# Unknown turtle species



## alexialawrence (Nov 3, 2013)

I found this picture on Facebook and the person won't tell me what kind it is. I would love to know!


----------



## BeeBee*BeeLeaves (Nov 3, 2013)

Non expert here, but I think its a diamondback terrapin. Stunning aren't they? Love. : )


----------



## mike taylor (Nov 3, 2013)

Yep .thats what it is a dbt. And a very beautiful one to.


----------



## alexialawrence (Nov 3, 2013)

It's so beautiful. I was thinking about getting one but I didn't know what it was.
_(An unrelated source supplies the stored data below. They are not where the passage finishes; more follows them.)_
def execCompletionSend (dt : Nat) (s : State) : Host.Outcome State Fault Refusal := run dt doCompletionSend s

/-! ## Registers of THR and CCP (R223) -/

/-- A read of the register of THR at offset `o`. -/
def readThr (d : Dev) (o : Nat) : Option Word :=
  let c := d.ccp
  let num (n : Nat) : Option Word := some (BitVec.ofNat 32 n)
  match o with
  | 0 => num c.inUse
  | 4 => num c.fenced
  | 8 => num c.hwm
  | 0x10 => num c.busy
  | 0x14 => num c.timeouts
  | 0x18 => num c.revoked
  | _ => none

/-- A write of THR_HWM (R223). -/
def writeThrHwm (d : Dev) (v : Word) : Dev × Status :=
  (if bit v 31 then d.modCcp (fun c => { c with hwm := c.inUse }) else d, .ok)

/-- A write of the register of THR at offset `o`. -/
def writeThr (d : Dev) (o : Nat) (v : Word) : Option (Dev × Status) :=
  if o = 8 then some (writeThrHwm d v) else if (readThr d o).isSome then some (d, .ok) else none

/-- THR_HWM_CLR (R223). -/
def doThrHwmClr (v : Word) (d : Dev) : Dev := regRow (fun d => writeThrHwm d v) d

def execThrHwmClr (dt : Nat) (v : Word) (s : State) : Host.Outcome State Fault Refusal := run dt (doThrHwmClr v) s

/-- A read of the register of CCP at offset `o`. -/
def readCcp (d : Dev) (o : Nat) : Option Word :=
  let c := d.ccp
  let num (n : Nat) : Option Word := some (BitVec.ofNat 32 n)
  match o with
  | 0 => some c.boot
  | 4 => num c.epoch
  | 0x10 => num c.rxOk
  | 0x14 => num c.authFail
  | 0x18 => num c.replay
  | 0x1C => num c.overflow
  | 0x20 => num c.format
  | _ =>
    match index? o 0x100 4 16 with
    | some i =>
      some (match kfind c.idents i with | some x => pack [(31, 1), (16, x.skein), (0, b2n x.notice)] | none => 0)
    | none => none

/-- A write of the register of CCP at offset `o`: each is read-only. -/
def writeCcp (d : Dev) (o : Nat) : Option (Dev × Status) := if (readCcp d o).isSome then some (d, .ok) else none

end Sys2Proof.Machine
end

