/-- An entry of a REGISTER record written (R50): RWL fields accept it in every life-cycle state. -/
def entryWrite (d : Dev) (a : Nat) (v : Word) : Dev × Status :=
  match block? a with
  | some (.spn n, o) => (writeSpn d n o (entryValue (.spn n) o v)).getD (d, .ok)
  | some (.wrp, o) => if o = 4 then entryTiming d v else (writeWrp d o v).getD (d, .ok)
  | some (b, o) => (writeBlock d b o (entryValue b o v)).getD (d, .ok)
  | none => (d, .ok)

/-- Entries in order from number `j`, on the device as the owners' records leave it (R50): the offset of the first that fails,
and the device after those before it. -/
def entriesFail (j : Nat) : List (Nat × Word) → Dev → Option Nat × Dev
  | [], d => (none, d)
  | (a, v) :: r, d =>
    if cfgAddr a = false then (some (8 + 8 * j), d)
    else
      match entryWrite d a v with
      | (d, .ok) => entriesFail (j + 1) r d
      | (d, _) => (some (8 + 8 * j + 4), d)

/-- The fields of a record of a supported type other than REGISTER. -/
def recordFields (kwBad : List Nat) (r : ImgRecord) : List (Nat × Bool) :=
  match r.kind with
  | 1 => regionFields r.payload
  | 2 => slotframeFields r.payload
  | 3 => tableFields r.payload
  | 4 => policyFields r.payload
  | 5 => keywrapFields kwBad r.payload
  | 6 => identityFields r.payload
  | 7 => plyFields r.payload
  | _ => []

end Sys2Proof.Machine
end

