/-- Visitors, forwarded hanks and relayed requests (R292, R293): the master of a node's home answers VISIT_Q with its handle;
with an answer in 2 s the node joins as a visitor, and without one this ply is its home; the home notes the serving ply of
WHERE; the serving ply repeats it every 600 s; a node not named for HOME_LEASE days is released; a forwarded hank waits for
admission; a relayed request for a node not here is answered NO_NODE, one for a node here is noted, and the answer to one
completes its thread, where it is a status. `a` is the device once the message is taken. Under these conditions exec answers
a next state for each of: visitQReceive, visitAReceive, whereReceive, fwdReceive, relayReceive, relayResReceive,
visitTimeout, whereRefresh, homeLeaseExpire. -/
def Obligations.VisitorsAndRelays : Prop :=
  ∀ (s : State) (dt : Nat), let e := s.dev.elapse dt
    (∀ (h : LinkHeader) (ply : BitVec 8) (a : Dev), e.phase = .up →
      linkTake (takeCpu e) e.ply.loomSkein (256 * ply.toNat + h.side.toNat) h = (true, a) →
      (∀ eui i x, a.nodeByEui eui = some (i, x) → a.ply.master = true → x.visitor = false → ply.toNat ≠ a.ply.ply →
        invoke a a.ply.loomSkein masterLoom useEncrypt = (true, a) → Gives (.visitQReceive dt h ply eui) s (fun d =>
          Output.visitA ply.toNat eui x.handle ∈ d.out ∧ d.wrp = a.wrp))
      ∧ (∀ eui, a.nodeByEui eui = none → Gives (.visitQReceive dt h ply eui) s (fun d => d = a))
      ∧ (∀ eui handle v, a.ply.master = true → handleOk handle = true → a.wrp.visits = [v] → v.eui = eui →
        a.glb.upNs ≤ v.since + 2000000000 → a.wrp.nodes = [] → Gives (.visitAReceive dt h ply eui handle) s (fun d =>
          d.wrp.visits = [] ∧ (d.node? 0).map (fun x => (x.eui, x.handle, x.visitor)) = some (eui, handle, true)))
      ∧ (∀ handle i x, a.nodeByHandle handle = some (i, x) → x.visitor = false → kfind a.wrp.nodes i = some x →
        ∀ serving : BitVec 8, serving ≠ 0 → Gives (.whereReceive dt h ply handle serving) s (fun d =>
          (d.node? i).map (·.away) = some (some (serving.toNat, a.glb.upNs)) ∧ d.present i = false ∧ d.ply = a.ply))
      ∧ (∀ (p : CcpPacket), p.type = 1 → p.dply.toNat = a.ply.ply → a.ccp.waiting.length < 256 →
        (kfind a.ccp.idents p.ident.toNat).isSome = true → p.dside.toNat = b2n a.ply.side →
        ∀ cmds, parseBody 256 p.body = some cmds → Gives (.fwdReceive dt h ply p) s (fun d => d = { a with ccp := { a.ccp with
          waiting := a.ccp.waiting ++ [{
            ident := p.ident.toNat, hseq := p.seq, src := p.src, sport := p.sport, cmds := cmds, via := some ply.toNat }],
          rxOk := inc32 a.ccp.rxOk } }))
      ∧ (∀ handle dport tag noReply data, a.nodeByHandle handle = none →
        invoke a a.ply.loomSkein masterLoom useEncrypt = (true, a) →
        Gives (.relayReceive dt h ply handle dport tag noReply data) s (fun d =>
          Output.relayRes ply.toNat handle tag Status.noNode.num [] ∈ d.out ∧ d.wrp = a.wrp))
      ∧ (∀ handle dport tag noReply data i x, a.nodeByHandle handle = some (i, x) →
        Gives (.relayReceive dt h ply handle dport tag noReply data) s (fun d =>
          (ply.toNat, i, tag, noReply) ∈ d.ply.relays ∧ d.wrp = a.wrp ∧ d.ccp = a.ccp))
      ∧ (∀ handle tag status data,
        (∀ th t st, nodeReqThreads a handle tag (·.relayed) = [th] → a.thread? th = some t → t.st = .running →
          statusOf status.toNat = some st →
          Gives (.relayResReceive dt h ply handle tag status data) s (fun d => EndedWith d th st data))
        ∧ (statusOf status.toNat = none → Gives (.relayResReceive dt h ply handle tag status data) s (fun d =>
          d = { a with ply := { a.ply with reject := inc32 a.ply.reject } }))))
    ∧ (∀ eui v, e.wrp.visits = [v] → v.eui = eui → e.ply.master = true → e.wrp.nodes = [] →
      (v.since + 2000000000 ≤ e.glb.upNs → Gives (.visitTimeout dt eui) s (fun d => d.wrp.visits = []
        ∧ (d.node? 0).map (fun x => (x.eui, x.home, x.visitor)) = some (eui, e.ply.ply, false)))
      ∧ (e.glb.upNs < v.since + 2000000000 → Gives (.visitTimeout dt eui) s (fun d => d = e)))
    ∧ (∀ i x, e.node? i = some x →
      (e.ply.master = true → x.visitor = true → x.present e.glb.upNs = true → x.whereAt ≤ e.glb.upNs →
        invoke e e.ply.loomSkein masterLoom useEncrypt = (true, e) → Gives (.whereRefresh dt i) s (fun d =>
          Output.whereMsg x.home x.handle e.ply.ply ∈ d.out
            ∧ d.node? i = some { x with whereAt := e.glb.upNs + 600000000000 } ∧ d.ccp = e.ccp))
      ∧ (∀ k t, x.away = some (k, t) → e.ply.master = true →
        (t + fHomeLease.get e.pra * 86400000000000 ≤ e.glb.upNs → e.ply.recs.all (fun r => r.dest != some i) = true → Gives (.homeLeaseExpire dt i) s (fun d =>
          d.node? i = none ∧ d.ply.role = e.ply.role))
        ∧ (e.glb.upNs < t + fHomeLease.get e.pra * 86400000000000 → Gives (.homeLeaseExpire dt i) s (fun d => d = e))))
Haha thanks guys!


----------



## sibi (Nov 3, 2013)

Aren't they an endangered species?


----------



## diamondbp (Nov 3, 2013)

That's not DBT. The plastron is different and DBTs don't have chin whiskers like they do. I'm unsure of what they are though.


Argentine side neck turtles


----------



## kbaker (Nov 3, 2013)

Try this...
http://www.faunaclassifieds.com/forums/showthread.php?t=441416

They are beautiful!


----------



## diamondbp (Nov 3, 2013)




----------



## Kapidolo Farms (Nov 3, 2013)

Phrynops hilari


----------



## diamondbp (Nov 3, 2013)

Yep argentine side necked turtle


----------



## mike taylor (Nov 3, 2013)

I'm on my phone . Man I need to get laptop thats the second time this week I've said the wrong turtle . Man I fill stupid .


----------



## Kapidolo Farms (Nov 3, 2013)

diamondbp said:


> Yep argentine side necked turtle



I read right past that common name, you win! LOL


----------



## diamondbp (Nov 3, 2013)

Lol it's my favorite game to play!


----------